Aim of the exercise: Write down each entry again, exactly as it reads.

--- Task data ---

-- ==== Sys2Proof/Machine/Sched.lean ====
section
/-! DEFINITION. Beat schedules (R120-R123): one meaning for each action of an entry. -/

namespace Sys2Proof.Machine

/-- A schedule entry from its 16 bytes (R121). -/
def SchedEntry.read (bs : List Byte) : SchedEntry :=
  let f (lo n : Nat) : Nat := leNat ((bs.drop lo).take n)
  { action := f 0 1, target := f 1 1, anchorId := f 2 2, anchor := f 4 1, offset := f 8 4, operand := f 12 4 }

/-- Is an entry one that R118 and R121 allow? -/
def SchedEntry.valid (e : SchedEntry) (zeros : Bool) : Bool :=
  zeros && decide (e.action ≤ 6) && decide (e.target < 128) && decide (e.anchor ≤ 3) &&
  (if e.anchor = 1 then decide (e.anchorId ≤ 4095) else if e.anchor = 2 then decide (e.anchorId ≤ 255) else true) &&
  (if e.action = 3 then decide (e.operand ≤ 4095) else if e.action = 4 then decide (e.operand ≤ 255)
    else if e.action = 6 then decide (e.operand ≤ 1023) else true)

/-- Cell and thread that an entry names (R121 TARGET). -/
def schedCell (b : Nat) (e : SchedEntry) : Nat := 16 * b + e.target % 16
def schedThread (e : SchedEntry) : Nat := e.target / 16 % 8

/-- The beat of the current entry's anchor, once it has come (R121). -/
def State.anchorBeat (s : State) (b : Nat) (e : SchedEntry) : Option Nat :=
  match e.anchor with
  | 0 => some (s.blk b).schedStart
  | 3 => some (s.blk b).schedPrev
  | _ => (s.blk b).schedAnchor

/-- Beats that the entry has been due for: none when it is not due (R120). -/
def State.due (s : State) (b : Nat) (e : SchedEntry) : Option Nat :=
  match s.anchorBeat b e with
  | some a => if (s.reg (b / 16)).beats ≥ a + e.offset then some ((s.reg (b / 16)).beats - (a + e.offset)) else none
  | none => none

/-- Go on to the next entry: the beat the entry issued is kept, and an anchor on a token that is already nonzero has
come (R121). -/
def State.schedAdvance (s : State) (b slip : Nat) : State :=
  let now := (s.reg (b / 16)).beats
  let s1 := (s.bump Ctr.schedSlip b slip).modBlk b fun x => { x with schedPos := x.schedPos + 1, schedPrev := now, schedAnchor := none }
  match (s1.blk b).anchor with
  | some (1, k) => s1.when (decide ((s1.reg (b / 16)).tokens.get 0 k > 0)) fun s => s.modBlk b fun x => { x with schedAnchor := some (now + 1) }
  | _ => s1

/-- Issue the current entry of a block's schedule if its action is `action`, it is due, and its target can accept it
(R120). -/
def State.schedIssue (s : State) (b action : Nat) (ready : SchedEntry → State → Bool) (act : SchedEntry → State → State) : State :=
  match (s.blk b).sched[(s.blk b).schedPos]? with
  | some e =>
    if (s.blk b).schedRunning && decide ((s.reg (b / 16)).state = .running) && decide (e.action = action) && ready e s then
      match s.due b e with
      | some slip => (act e s).schedAdvance b slip
      | none => s
    else s
  | none => s

/-- SCHED_END (R121): the block's schedule ends. -/
def execSchedEnd (b : Block) (s : State) : Host.Outcome State Fault Refusal :=
  .next (s.schedIssue b 0 (fun _ _ => true) fun _ s => s.modBlk b fun x => { x with schedRunning := false })

/-- SCHED_ISSUE_TILE (R121): the tile of an array-program entry, whose cell-local address is OPERAND, takes a place of the
target cell's array once one is free; an invalid entry stamps ILLEGAL_OP (DEDUCED, log 25), and one that reads poisoned is
consumed (R96). -/
def execSchedIssueTile (b : Block) (s : State) : Host.Outcome State Fault Refusal :=
  .next (s.schedIssue b 1 (fun e s => (s.cel (schedCell b e)).placeFree) fun e s =>
    let c := schedCell b e
    if ownStore e.operand 40 && s.mems.sramBad (cellSram c e.operand) 40 then s.sramCause (cellSram c e.operand)
    else if ownStore e.operand 40 && (s.arrayProg c e.operand).valid then s.queueTile c e.operand
    else s.stamp 0x0105 c (regionOfCell c) fun x => { x with cell := c })

/-- SCHED_POST_DESC (R121): post a descriptor of the image at the target cell's queue, which holds 16; an index beyond
the section stamps SE_DESC (DESIGN CHOICE, log 130), and one that reads poisoned is consumed (R96). -/
def execSchedPostDesc (b : Block) (s : State) : Host.Outcome State Fault Refusal :=
  .next (s.schedIssue b 2 (fun e s => decide ((s.cel (schedCell b e)).queue.length < 16)) fun e s =>
    match s.descAddr b e.operand with
    | some a => if s.mems.sramBad a 64 then s.sramCause a else s.postDesc (schedCell b e) (Desc.read (s.mems.sram.read a 64))
    | none => s.badDesc (schedCell b e) (Desc.read []))

/-- SCHED_SIGNAL (R118, R121): signal the token once; it waits while the station's 32 VC0 places are full (R131). -/
def execSchedSignal (b : Block) (s : State) : Host.Outcome State Fault Refusal :=
  .next (s.schedIssue b 3 (fun _ s => !s.vc0Full b) fun e s =>
    (s.signal (regionOfBlock b) e.operand 1 b).tellSignal b e.operand 1)

/-- SCHED_ARRIVE (R119, R121): arrive at the barrier. -/
def execSchedArrive (b : Block) (s : State) : Host.Outcome State Fault Refusal :=
  .next (s.schedIssue b 4 (fun _ _ => true) fun e s => (s.tellArrive b e.operand).arrive (regionOfBlock b) e.operand none)

/-- SCHED_START_THREAD (R121): the FREE thread named becomes READY at the instruction address of the ENTRY that
OPERAND indexes. -/
def execSchedStartThread (b : Block) (s : State) : Host.Outcome State Fault Refusal :=
  .next (s.schedIssue b 5 (fun e s => decide ((s.thr (schedCell b e) (schedThread e)).state = .free)) fun e s =>
    match (s.launchOf (regionOfBlock b)).bind fun l => s.image l.image with
    | some im => match im.entries[e.operand]? with
      | some p => s.modThr (schedCell b e) (schedThread e) fun x => { x with state := .ready, ip := p.addr, waiting := .none, issued := 0 }
      | none => s.stamp 0x0105 (schedCell b e) (regionOfBlock b) fun x => { x with cell := schedCell b e }
    | none => s)

/-- PHASE_READY (R121, R123): tell the Creel that the block is ready for a phase. -/
def execPhaseReady (b : Block) (s : State) : Host.Outcome State Fault Refusal :=
  .next (s.schedIssue b 6 (fun _ _ => true) fun e s => s.modBlk b fun x =>
    { x with phases := if x.phases.contains e.operand then x.phases else x.phases ++ [e.operand] })

end Sys2Proof.Machine
end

---

Reply:
-- ==== Sys2Proof/Machine/Sched.lean ====
section
/-! DEFINITION. Beat schedules (R120-R123): one meaning for each action of an entry. -/

namespace Sys2Proof.Machine

/-- A schedule entry from its 16 bytes (R121). -/
def SchedEntry.read (bs : List Byte) : SchedEntry :=
  let f (lo n : Nat) : Nat := leNat ((bs.drop lo).take n)
  { action := f 0 1, target := f 1 1, anchorId := f 2 2, anchor := f 4 1, offset := f 8 4, operand := f 12 4 }

/-- Is an entry one that R118 and R121 allow? -/
def SchedEntry.valid (e : SchedEntry) (zeros : Bool) : Bool :=
  zeros && decide (e.action ≤ 6) && decide (e.target < 128) && decide (e.anchor ≤ 3) &&
  (if e.anchor = 1 then decide (e.anchorId ≤ 4095) else if e.anchor = 2 then decide (e.anchorId ≤ 255) else true) &&
  (if e.action = 3 then decide (e.operand ≤ 4095) else if e.action = 4 then decide (e.operand ≤ 255)
    else if e.action = 6 then decide (e.operand ≤ 1023) else true)

/-- Cell and thread that an entry names (R121 TARGET). -/
def schedCell (b : Nat) (e : SchedEntry) : Nat := 16 * b + e.target % 16
def schedThread (e : SchedEntry) : Nat := e.target / 16 % 8

/-- The beat of the current entry's anchor, once it has come (R121). -/
def State.anchorBeat (s : State) (b : Nat) (e : SchedEntry) : Option Nat :=
  match e.anchor with
  | 0 => some (s.blk b).schedStart
  | 3 => some (s.blk b).schedPrev
  | _ => (s.blk b).schedAnchor

/-- Beats that the entry has been due for: none when it is not due (R120). -/
def State.due (s : State) (b : Nat) (e : SchedEntry) : Option Nat :=
  match s.anchorBeat b e with
  | some a => if (s.reg (b / 16)).beats ≥ a + e.offset then some ((s.reg (b / 16)).beats - (a + e.offset)) else none
  | none => none

/-- Go on to the next entry: the beat the entry issued is kept, and an anchor on a token that is already nonzero has
come (R121). -/
def State.schedAdvance (s : State) (b slip : Nat) : State :=
  let now := (s.reg (b / 16)).beats
  let s1 := (s.bump Ctr.schedSlip b slip).modBlk b fun x => { x with schedPos := x.schedPos + 1, schedPrev := now, schedAnchor := none }
  match (s1.blk b).anchor with
  | some (1, k) => s1.when (decide ((s1.reg (b / 16)).tokens.get 0 k > 0)) fun s => s.modBlk b fun x => { x with schedAnchor := some (now + 1) }
  | _ => s1

/-- Issue the current entry of a block's schedule if its action is `action`, it is due, and its target can accept it
(R120). -/
def State.schedIssue (s : State) (b action : Nat) (ready : SchedEntry → State → Bool) (act : SchedEntry → State → State) : State :=
  match (s.blk b).sched[(s.blk b).schedPos]? with
  | some e =>
    if (s.blk b).schedRunning && decide ((s.reg (b / 16)).state = .running) && decide (e.action = action) && ready e s then
      match s.due b e with
      | some slip => (act e s).schedAdvance b slip
      | none => s
    else s
  | none => s

/-- SCHED_END (R121): the block's schedule ends. -/
def execSchedEnd (b : Block) (s : State) : Host.Outcome State Fault Refusal :=
  .next (s.schedIssue b 0 (fun _ _ => true) fun _ s => s.modBlk b fun x => { x with schedRunning := false })

/-- SCHED_ISSUE_TILE (R121): the tile of an array-program entry, whose cell-local address is OPERAND, takes a place of the
target cell's array once one is free; an invalid entry stamps ILLEGAL_OP (DEDUCED, log 25), and one that reads poisoned is
consumed (R96). -/
def execSchedIssueTile (b : Block) (s : State) : Host.Outcome State Fault Refusal :=
  .next (s.schedIssue b 1 (fun e s => (s.cel (schedCell b e)).placeFree) fun e s =>
    let c := schedCell b e
    if ownStore e.operand 40 && s.mems.sramBad (cellSram c e.operand) 40 then s.sramCause (cellSram c e.operand)
    else if ownStore e.operand 40 && (s.arrayProg c e.operand).valid then s.queueTile c e.operand
    else s.stamp 0x0105 c (regionOfCell c) fun x => { x with cell := c })

/-- SCHED_POST_DESC (R121): post a descriptor of the image at the target cell's queue, which holds 16; an index beyond
the section stamps SE_DESC (DESIGN CHOICE, log 130), and one that reads poisoned is consumed (R96). -/
def execSchedPostDesc (b : Block) (s : State) : Host.Outcome State Fault Refusal :=
  .next (s.schedIssue b 2 (fun e s => decide ((s.cel (schedCell b e)).queue.length < 16)) fun e s =>
    match s.descAddr b e.operand with
    | some a => if s.mems.sramBad a 64 then s.sramCause a else s.postDesc (schedCell b e) (Desc.read (s.mems.sram.read a 64))
    | none => s.badDesc (schedCell b e) (Desc.read []))

/-- SCHED_SIGNAL (R118, R121): signal the token once; it waits while the station's 32 VC0 places are full (R131). -/
def execSchedSignal (b : Block) (s : State) : Host.Outcome State Fault Refusal :=
  .next (s.schedIssue b 3 (fun _ s => !s.vc0Full b) fun e s =>
    (s.signal (regionOfBlock b) e.operand 1 b).tellSignal b e.operand 1)

/-- SCHED_ARRIVE (R119, R121): arrive at the barrier. -/
def execSchedArrive (b : Block) (s : State) : Host.Outcome State Fault Refusal :=
  .next (s.schedIssue b 4 (fun _ _ => true) fun e s => (s.tellArrive b e.operand).arrive (regionOfBlock b) e.operand none)

/-- SCHED_START_THREAD (R121): the FREE thread named becomes READY at the instruction address of the ENTRY that
OPERAND indexes. -/
def execSchedStartThread (b : Block) (s : State) : Host.Outcome State Fault Refusal :=
  .next (s.schedIssue b 5 (fun e s => decide ((s.thr (schedCell b e) (schedThread e)).state = .free)) fun e s =>
    match (s.launchOf (regionOfBlock b)).bind fun l => s.image l.image with
    | some im => match im.entries[e.operand]? with
      | some p => s.modThr (schedCell b e) (schedThread e) fun x => { x with state := .ready, ip := p.addr, waiting := .none, issued := 0 }
      | none => s.stamp 0x0105 (schedCell b e) (regionOfBlock b) fun x => { x with cell := schedCell b e }
    | none => s)

/-- PHASE_READY (R121, R123): tell the Creel that the block is ready for a phase. -/
def execPhaseReady (b : Block) (s : State) : Host.Outcome State Fault Refusal :=
  .next (s.schedIssue b 6 (fun _ _ => true) fun e s => s.modBlk b fun x =>
    { x with phases := if x.phases.contains e.operand then x.phases else x.phases ++ [e.operand] })

end Sys2Proof.Machine
end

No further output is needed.